**ASSIGNMENT:** Using the entries that follow, write out the line containing "def discarded (s", the line containing "if r.grantPending then raiseCause", and every line between them, exactly and nothing else.

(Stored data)
# # # #

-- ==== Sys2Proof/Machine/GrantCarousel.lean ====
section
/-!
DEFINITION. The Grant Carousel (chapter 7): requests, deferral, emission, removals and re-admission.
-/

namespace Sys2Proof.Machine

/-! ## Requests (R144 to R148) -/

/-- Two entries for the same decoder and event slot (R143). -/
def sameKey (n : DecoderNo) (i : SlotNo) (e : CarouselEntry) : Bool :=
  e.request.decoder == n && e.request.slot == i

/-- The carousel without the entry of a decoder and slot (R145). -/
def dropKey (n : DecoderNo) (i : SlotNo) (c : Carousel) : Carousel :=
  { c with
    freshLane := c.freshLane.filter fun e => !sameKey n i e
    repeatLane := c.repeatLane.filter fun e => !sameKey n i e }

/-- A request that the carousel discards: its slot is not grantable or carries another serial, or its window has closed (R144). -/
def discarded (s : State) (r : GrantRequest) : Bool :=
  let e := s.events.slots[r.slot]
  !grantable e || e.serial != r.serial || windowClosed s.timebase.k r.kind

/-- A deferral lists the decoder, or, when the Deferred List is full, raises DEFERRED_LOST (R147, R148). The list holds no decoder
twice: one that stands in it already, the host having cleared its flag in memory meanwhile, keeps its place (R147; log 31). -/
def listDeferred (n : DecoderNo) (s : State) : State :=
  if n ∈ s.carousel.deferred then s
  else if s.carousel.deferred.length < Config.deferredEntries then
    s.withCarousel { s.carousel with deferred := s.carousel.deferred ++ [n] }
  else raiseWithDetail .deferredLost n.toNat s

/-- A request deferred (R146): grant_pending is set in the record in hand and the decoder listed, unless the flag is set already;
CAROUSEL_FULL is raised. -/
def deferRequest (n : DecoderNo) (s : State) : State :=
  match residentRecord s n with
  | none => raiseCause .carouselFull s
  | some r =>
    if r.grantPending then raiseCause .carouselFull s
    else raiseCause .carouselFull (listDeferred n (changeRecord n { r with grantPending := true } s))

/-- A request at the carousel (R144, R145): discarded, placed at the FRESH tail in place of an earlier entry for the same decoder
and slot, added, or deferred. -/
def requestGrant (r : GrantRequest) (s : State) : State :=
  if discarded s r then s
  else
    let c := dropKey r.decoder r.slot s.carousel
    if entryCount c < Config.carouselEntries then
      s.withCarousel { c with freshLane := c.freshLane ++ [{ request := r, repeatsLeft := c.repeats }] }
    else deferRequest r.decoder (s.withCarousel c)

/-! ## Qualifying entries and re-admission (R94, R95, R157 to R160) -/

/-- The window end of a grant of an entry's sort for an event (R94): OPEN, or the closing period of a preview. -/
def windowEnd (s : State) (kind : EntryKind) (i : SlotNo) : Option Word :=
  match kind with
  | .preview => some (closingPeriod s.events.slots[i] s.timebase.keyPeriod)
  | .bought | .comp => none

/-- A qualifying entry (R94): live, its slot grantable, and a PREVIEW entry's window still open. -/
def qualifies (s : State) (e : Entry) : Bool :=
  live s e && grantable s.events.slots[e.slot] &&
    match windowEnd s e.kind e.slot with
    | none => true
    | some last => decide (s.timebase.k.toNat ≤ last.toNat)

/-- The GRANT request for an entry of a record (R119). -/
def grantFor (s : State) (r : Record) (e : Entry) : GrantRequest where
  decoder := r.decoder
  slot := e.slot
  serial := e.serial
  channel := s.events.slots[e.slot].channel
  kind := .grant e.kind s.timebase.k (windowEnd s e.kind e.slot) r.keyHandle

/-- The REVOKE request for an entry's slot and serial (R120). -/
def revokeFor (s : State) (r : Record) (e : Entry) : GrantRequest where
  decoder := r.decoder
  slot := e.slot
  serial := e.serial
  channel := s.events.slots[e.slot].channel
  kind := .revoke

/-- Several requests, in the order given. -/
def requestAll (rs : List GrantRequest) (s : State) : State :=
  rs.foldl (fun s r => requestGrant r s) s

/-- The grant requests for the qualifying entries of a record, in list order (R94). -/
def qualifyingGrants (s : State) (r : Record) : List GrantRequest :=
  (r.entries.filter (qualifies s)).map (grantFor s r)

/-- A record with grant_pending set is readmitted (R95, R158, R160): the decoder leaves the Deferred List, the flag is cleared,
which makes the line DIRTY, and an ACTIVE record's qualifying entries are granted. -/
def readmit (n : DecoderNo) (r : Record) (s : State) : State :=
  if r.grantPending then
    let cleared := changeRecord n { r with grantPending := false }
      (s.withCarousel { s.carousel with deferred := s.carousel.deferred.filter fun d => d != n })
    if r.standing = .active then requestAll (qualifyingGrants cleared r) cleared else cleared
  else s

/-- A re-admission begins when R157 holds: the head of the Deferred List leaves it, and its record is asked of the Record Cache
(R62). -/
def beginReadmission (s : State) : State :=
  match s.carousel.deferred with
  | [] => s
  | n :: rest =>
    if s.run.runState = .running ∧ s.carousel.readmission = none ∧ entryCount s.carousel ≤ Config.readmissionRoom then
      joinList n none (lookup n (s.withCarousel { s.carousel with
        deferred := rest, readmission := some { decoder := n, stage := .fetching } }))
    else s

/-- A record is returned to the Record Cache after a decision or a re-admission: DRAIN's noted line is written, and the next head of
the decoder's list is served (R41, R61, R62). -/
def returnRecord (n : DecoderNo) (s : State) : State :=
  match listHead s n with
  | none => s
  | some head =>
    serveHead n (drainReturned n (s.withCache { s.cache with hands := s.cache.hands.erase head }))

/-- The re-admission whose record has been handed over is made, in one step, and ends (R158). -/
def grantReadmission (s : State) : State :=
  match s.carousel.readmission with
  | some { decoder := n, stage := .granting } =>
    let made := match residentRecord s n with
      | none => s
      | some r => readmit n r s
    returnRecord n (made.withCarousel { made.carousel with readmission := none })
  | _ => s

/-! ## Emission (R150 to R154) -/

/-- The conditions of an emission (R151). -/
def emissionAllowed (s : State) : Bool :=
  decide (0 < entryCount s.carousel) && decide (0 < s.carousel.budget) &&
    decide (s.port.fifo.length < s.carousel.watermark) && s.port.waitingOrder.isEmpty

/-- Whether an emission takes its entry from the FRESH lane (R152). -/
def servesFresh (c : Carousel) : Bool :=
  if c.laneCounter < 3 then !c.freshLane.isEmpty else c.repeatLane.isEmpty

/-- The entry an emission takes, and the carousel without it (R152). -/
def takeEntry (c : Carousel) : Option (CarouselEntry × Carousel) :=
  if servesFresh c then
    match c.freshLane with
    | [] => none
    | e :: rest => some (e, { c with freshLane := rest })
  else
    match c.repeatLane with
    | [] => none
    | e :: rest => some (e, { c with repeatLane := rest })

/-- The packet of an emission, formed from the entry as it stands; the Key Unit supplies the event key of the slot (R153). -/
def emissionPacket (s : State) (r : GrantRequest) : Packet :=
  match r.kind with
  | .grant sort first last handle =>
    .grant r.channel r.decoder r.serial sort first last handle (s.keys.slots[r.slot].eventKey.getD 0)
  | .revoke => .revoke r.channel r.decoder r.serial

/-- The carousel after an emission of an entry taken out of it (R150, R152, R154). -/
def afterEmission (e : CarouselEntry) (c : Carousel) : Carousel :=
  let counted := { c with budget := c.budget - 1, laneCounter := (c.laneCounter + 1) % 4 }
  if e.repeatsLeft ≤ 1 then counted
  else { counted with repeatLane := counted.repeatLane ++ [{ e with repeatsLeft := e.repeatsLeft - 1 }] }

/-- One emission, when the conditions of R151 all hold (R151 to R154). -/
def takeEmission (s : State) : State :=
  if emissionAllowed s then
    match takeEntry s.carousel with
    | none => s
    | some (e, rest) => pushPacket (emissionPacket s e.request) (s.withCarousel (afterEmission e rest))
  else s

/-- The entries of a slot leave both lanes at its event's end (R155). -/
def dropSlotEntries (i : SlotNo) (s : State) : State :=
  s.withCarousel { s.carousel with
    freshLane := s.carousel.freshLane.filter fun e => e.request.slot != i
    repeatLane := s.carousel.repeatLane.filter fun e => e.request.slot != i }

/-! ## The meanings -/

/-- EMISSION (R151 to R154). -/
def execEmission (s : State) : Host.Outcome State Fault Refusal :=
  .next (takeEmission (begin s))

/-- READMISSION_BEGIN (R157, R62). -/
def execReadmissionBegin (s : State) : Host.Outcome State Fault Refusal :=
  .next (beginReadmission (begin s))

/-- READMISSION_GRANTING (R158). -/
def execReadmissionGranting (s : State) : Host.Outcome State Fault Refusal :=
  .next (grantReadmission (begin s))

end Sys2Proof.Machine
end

# # # #

**YOUR RESPONSE:**
def discarded (s : State) (r : GrantRequest) : Bool :=
  let e := s.events.slots[r.slot]
  !grantable e || e.serial != r.serial || windowClosed s.timebase.k r.kind

/-- A deferral lists the decoder, or, when the Deferred List is full, raises DEFERRED_LOST (R147, R148). The list holds no decoder
twice: one that stands in it already, the host having cleared its flag in memory meanwhile, keeps its place (R147; log 31). -/
def listDeferred (n : DecoderNo) (s : State) : State :=
  if n ∈ s.carousel.deferred then s
  else if s.carousel.deferred.length < Config.deferredEntries then
    s.withCarousel { s.carousel with deferred := s.carousel.deferred ++ [n] }
  else raiseWithDetail .deferredLost n.toNat s

/-- A request deferred (R146): grant_pending is set in the record in hand and the decoder listed, unless the flag is set already;
CAROUSEL_FULL is raised. -/
def deferRequest (n : DecoderNo) (s : State) : State :=
  match residentRecord s n with
  | none => raiseCause .carouselFull s
  | some r =>
    if r.grantPending then raiseCause .carouselFull s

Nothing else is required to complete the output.